It’s Not My Fault – Leadership in Trenton

The theme for last night’s City Council Special Session on the budget was, “The mess we’re in isn’t my fault”.

The administration officially proposed a budget that raises property taxes by almost 20% which would make Trenton’s rate by far the highest in NJ.

The Mayor spoke first.  Let me summarize.

  • The State doesn’t give us enough money given that they occupy a lot of land in Trenton
  • The national economy is bad
  • The petitioners that are fighting to have a public referendum on the sale of the suburban portion of Trenton Water Works are blocking a fix to the budget.

City Council asked a few questions mainly

  • Why don’t you give us a 5 year plan – Annette Lartigue
  • I’m not happy about this – Manny “The Grandstand” Segura

I take exception that our situation has been beyond our control

  • The city’s budget and economy has been a problem for years.  Yet, as Ms. Lartigue suggests, there’s never been a real plan to fix it.  I wish she’d demanded it 5 years ago. I pointed out to Council and the admin two years ago that a minor retrenchment in state funding would cause a severe tax hike.  Nothing happened.
  • It’s always been the case that the economy might go south, yet during the boom years our Mayor was literally encouraging sub prime loans in Trenton.
  • The Mayor and City Council did the wrong thing by not letting the Water Works sale go to a vote, and now it’s backfired.  What were they afraid of?

The administration is guilty here but Council has blame; as they have an obligation to be guardians of our budget.

  • At any point, they could have forced the issue of a 5 year plan for revitalization.
  • At any point, they could have appointed a citizen’s commission (which might have included the petitioners) to review the budget and recommend fixes.
  • At any point, they could have asked the administration, who claims they’ve been planning to sell the Water Works for 10 years, to sell the idea to the public.

Council did none of these things until last night (2/23/2010), just as the citizenry is about to be very angry about a catastrophic tax increase one month before an election.  An election, by the way, which finds three of the council members running for mayor and everyone else leaving office.

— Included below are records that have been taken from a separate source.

/-- `HV_PD_COEF_WRITE` (R209). -/
def execHvPdCoefWrite (n : Fin 8) (bank : Fin 2) (word : Fin 24) (w : BitVec 32) (s : State) : Host.Outcome State Fault Refusal :=
  if bank.val = s.dev.get HV_STAT.PD_BANK n then .next (s.withDev (s.dev.raise HV_STAT.CFG_REJ n))
  else .next (s.withDev (s.dev.set HV_PDb_w.COEF n (24 * bank.val + word.val) w.toNat))

/-- `PD_SWAP` (R209). -/
def execPdSwap (n : Fin 8) (s : State) : Host.Outcome State Fault Refusal :=
  if s.dev.chs[n].hv.swap then .next (s.withDev (s.dev.raise HV_STAT.CFG_REJ n))
  else .next (s.withDev (s.dev.onCh n (fun c => { c with hv := { c.hv with swap := true } })))

/-! ### Latches (R233, R237) -/

/-- A short latch is released; a channel without one is left as it is. -/
def Dev.scClr (d : Dev) (n : Nat) : Dev := d.clear HV_STAT.SC_LATCH n

/-- `SC_CLR` (R233). -/
def execScClr (n : Fin 8) (s : State) : Host.Outcome State Fault Refusal := .next (s.withDev (s.dev.scClr n))


/-- A power trip is released (R237): the channel's below 80 % of 3.5 W; the total's below 80 % of 24 W, once every tripped
channel has been released (log entry 20). -/
def Dev.tripClr (d : Dev) (n : Fin 8) : Dev :=
  let d := if d.chPower n < 2800 then d.onCh n (fun c => { c with hv := { c.hv with trip := 0 } }) else d
  if d.totPower < 19200 && d.chs[n].hv.totTrip ≠ 0 then
    let d := d.onCh n (fun c => { c with hv := { c.hv with totClr := true } })
    if allCh.all (fun k => d.chs[k].hv.totTrip = 0 || d.chs[k].hv.totClr) then
      d.eachCh (fun k d => d.onCh k (fun c => { c with hv := { c.hv with totTrip := 0, totClr := false } }))
    else d
  else d

/-- `TRIP_CLR` (R237). -/
def execTripClr (n : Fin 8) (s : State) : Host.Outcome State Fault Refusal := .next (s.withDev (s.dev.tripClr n))

/-! ### Receive switch (R226 to R228) -/

/-- `HV_RX_WRITE` (R226). -/
def execHvRxWrite (n : Fin 8) (w : BitVec 32) (s : State) : Host.Outcome State Fault Refusal :=
  let mode := bitsOf w.toNat 0 2
  if mode = 3 then .next (s.withDev (s.dev.raise HV_STAT.CFG_REJ n))
  else .next (s.withDev ((s.dev.set HV_RX.MODE n 0 mode).set HV_RX.LINE n 0 (bitsOf w.toNat 4 2)))

/-- The level that a marker line commands: a change at position 96 or later of the present tick does not count yet (R628). -/
def Dev.rxLine (d : Dev) (n : Fin 8) : Bool :=
  let j := d.get HV_RX.LINE n
  let l := d.chs[n].lv
  let up := d.mkBall n j
  if l.mkEn.testBit j && 96 ≤ l.mkAt.getD j (-1000) then !up else up

/-- Whether the switch is commanded closed (R226). -/
def Dev.rxWanted (d : Dev) (n : Fin 8) : Bool :=
  d.get HV_RX.MODE n = 2 || (d.get HV_RX.MODE n = 1 && d.rxLine n)

/-- `RX_COMMAND` (R227): the command in force reaches the switch; an opening command opens it. -/
def execRxCommand (n : Fin 8) (s : State) : Host.Outcome State Fault Refusal :=
  let on := s.dev.rxWanted n
  .next (s.withDev (s.dev.onCh n (fun c => { c with hv := { c.hv with rxCmd := on, rxClosed := c.hv.rxClosed && on } })))

/-- `RX_BALL_IN_BAND` (R227): the switch closes unless a cause of ranks 1 to 4 holds it open (R228). -/
def execRxBallInBand (n : Fin 8) (s : State) : Host.Outcome State Fault Refusal :=
  let d := s.dev
  let ok := d.chs[n].hv.rxCmd && !d.hvOffCause n && !d.hvLatched n && d.chs[n].hv.stage ≠ .off && !d.hvForced n
    && d.chs[n].slot.isNone
  if ok then .next (s.withDev (d.onCh n (fun c => { c with hv := { c.hv with rxClosed := true } }))) else .next s

/-- `RX_WAIT_TIMEOUT` (R227): the closing command still waits. -/
def execRxWaitTimeout (n : Fin 8) (s : State) : Host.Outcome State Fault Refusal :=
  if s.dev.chs[n].hv.rxCmd && !s.dev.chs[n].hv.rxClosed then .next (s.withDev (s.dev.raise HV_STAT.RX_WAIT n)) else .next s

/-! ### Rails (R200, R202) -/

/-- Whether the rails lie inside their fault windows: VHP and the magnitude of VHN in 0.1 V, VHL in 10 mV. -/
def railsIn (hvlim : Bool) (vhp vhn vhl : Nat) : Bool :=
  let top := if hvlim then 1100 else 660
  180 ≤ vhp && vhp ≤ top && 180 ≤ vhn && vhn ≤ top && 450 ≤ vhl && vhl ≤ 550

/-- The channels of an HV die. -/
def chsOf (die : Nat) : List (Fin 8) := if die = 0 then [0, 1, 2, 3] else [4, 5, 6, 7]

/-- Which of VHL (bit 0), VHP (1) and VHN (2) a die finds in their operating ranges (R522). -/
def railsGood (vhp vhn vhl : Nat) : Nat :=
  (if 475 ≤ vhl && vhl ≤ 525 then 1 else 0) + (if 200 ≤ vhp && vhp ≤ 1050 then 2 else 0) + (if 200 ≤ vhn && vhn ≤ 1050 then 4 else 0)

/-- `PWR_RAIL.GOOD` shows an HV rail that both dies find in range (R554; log entry 109, DEDUCED). -/
def Dev.hvGoodShow (d : Dev) : Dev :=
  d.set PWR_RAIL.GOOD 0 0 (d.get PWR_RAIL.GOOD % 1024 + 1024 * (d.porter.goodHv.getD 0 0 &&& d.porter.goodHv.getD 1 0))

/-- A rail measurement of a die; rails that leave their window turn the outputs off (R202, R565). -/
def Dev.railMeasure (d : Dev) (die : Fin 2) (vhp vhn vhl : Nat) : Dev :=
  let d := (chsOf die).foldl (fun d (n : Fin 8) =>
    (((d.set HV_RAIL.VHP n 0 vhp).set HV_RAIL.VHN n 0 (unsigned 16 (-(vhn : Int)))).ilimRefresh n).quietFollow n) d
  let was := d.porter.railIn.getD die false
  let now := railsIn (d.flag HV_STAT.HVLIM (4 * die.val)) vhp vhn vhl
  let d := { d with porter := { d.porter with
    railIn := d.porter.railIn.set die now
    railBad := if now then d.porter.railBad else d.porter.railBad.set die true
    goodHv := d.porter.goodHv.set die (railsGood vhp vhn vhl) } }.hvGoodShow
  if was && !now then
    let d := (chsOf die).foldl (fun d (n : Fin 8) => d.raise HV_STAT.RAIL n) d
    (d.eachCh (fun n d => d.hvDisable n)).fault 1
  else d

/-- `RAIL_MEASURE` (R200). -/
def execRailMeasure (die : Fin 2) (vhp vhn vhl : Nat) (s : State) : Host.Outcome State Fault Refusal :=
  .next (s.withDev (s.dev.railMeasure die vhp vhn vhl))

/-- `RAIL_WINDOW_RESTORED` (R202): enabled channels enter ENABLING at the next joint. -/
def execRailWindowRestored (die : Fin 2) (s : State) : Host.Outcome State Fault Refusal :=
  let d := s.dev
  if d.porter.railIn.getD die false then
    .next (s.withDev { d with porter := { d.porter with railBad := d.porter.railBad.set die false } })
  else .next s

/-! ### Output segments (R234, R235, R579) -/

/-- `SEG_DEGRADED` and the limit in force follow the healthy segments (R235). -/
def Dev.segShow (d : Dev) (n : Fin 8) : Dev :=
  (d.set HV_STAT.SEG_DEGRADED n 0 (if d.segsLeft n < 12 then 1 else 0)).ilimRefresh n

/-- A segment is disconnected and recorded (R234, R579, R583). -/
def Dev.segRetire (d : Dev) (n : Fin 8) (k : Nat) : Dev :=
  if !d.bit HV_SEG.ACTIVE n 0 k then d
  else
    let d := (d.clrBit HV_SEG.ACTIVE n 0 k).setBit HV_SEG.RETIRED n 0 k
    let d := (d.count STK_CHn_WEAR1.SEG_RET n).onCh n (fun c => { c with
      hv := { c.hv with segRet := c.hv.segRet.set k (c.hv.segRet.getD k 0 + 1) } })
    let d := if 3 ≤ d.chs[n].hv.segRet.getD k 0 then d.setBit STK_CHn_WEAR3.SEG_PERM n 0 k else d
    d.segShow n

/-- `SEG_RETIRE` (R234). -/
def execSegRetire (n : Fin 8) (seg : Fin 14) (s : State) : Host.Outcome State Fault Refusal :=
  .next (s.withDev (s.dev.segRetire n seg))

/-- The retired segments of a channel are tested (R579); `passed` names those that share the current. -/
def Dev.segTest (d : Dev) (n : Fin 8) (passed : Nat) : Dev :=
  let back := (List.range 14).filter (fun k => d.bit HV_SEG.RETIRED n 0 k && bitAt passed k && !d.bit STK_CHn_WEAR3.SEG_PERM n 0 k)
  (back.foldl (fun d k => (d.clrBit HV_SEG.RETIRED n 0 k).setBit HV_SEG.ACTIVE n 0 k) d).segShow n

/-- `ENABLING_SWITCH_CLOSE` (R219): the bias phase ends, with the segment tests of the first entry after POR_N (R579); the switch
closes with the DAC at the code for 0 V, or at the forced code where a cause of rank 3 acts (R217, R221). -/
def execEnablingSwitchClose (n : Fin 8) (passed : BitVec 14) (s : State) : Host.Outcome State Fault Refusal :=
  let d := s.dev
  if d.chs[n].hv.stage ≠ .enabling then .next s
  else
    let d := if d.chs[n].hv.enabledOnce then d else d.segTest n passed.toNat
    .next (s.withDev ((d.onCh n (fun c => { c with hv := { c.hv with stage := .on, d := 0, code := 0, enabledOnce := true } })).forceNow n))

/-! ### HV_EN (R220) -/

/-- Every channel whose supply was there (`was`) begins an HV removal: the 1 ms of R220 counts anew (log entry 79, DEDUCED). -/
def Dev.removeHv (d was : Dev) : Dev :=
  { d with porter := { d.porter with hvReady := false } }.eachCh (fun n d => d.rampDown n (was.hvRemoved n))

/-- `HV_EN_FALL` (R220). -/
def execHvEnFall (s : State) : Host.Outcome State Fault Refusal :=
  .next (s.withDev ({ s.dev with porter := { s.dev.porter with hvEn := false } }.removeHv s.dev))

/-- `HV_RAMPDOWN_END` (R220). -/
def execHvRampdownEnd (s : State) : Host.Outcome State Fault Refusal :=
  .next (s.withDev (s.dev.eachCh (fun n d => d.rampEnd n)))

I’m not the only one that feels let down.  However, I’m not giving up quite yet and I have a plan.

I am forming a citizens group to review the Trenton budget and develop a way forward. I ask economically-minded citizens to get involved by emailing me at

We won’t wait for approval, rather we’ll band together to lobby for a revitalization minded budget that works to not just cut services to avoid bankruptcy, but serves to make Trenton great again. I’m busy and wish I didn’t have to do this but like many Trentonians, my property tax bill will for the first time be higher than my mortgage.  What’s worse, this structural deficit and resulting tax policy will push away investment in Trenton, which will further deflate the value of my property.

A group of citizens is doing this in Princeton and is having some effect.

I can’t afford not to bring my business background to bear on this problem.  I hope thoughtful Trentonians will join me.

We’ll review the budget, decide what’s important for investment and what should be cut.  We’ll create our own 5 year strategy. Then we’ll present our recommendations VERY publically.  If enough of Trenton’s citizens can help, we’ll be a formidable force.  Hopefully, the administration and council will welcome our help.

While our elected officials should be accountable for our economic problems, we’re all to blame.  Let’s take our role as citizens seriously and fix this.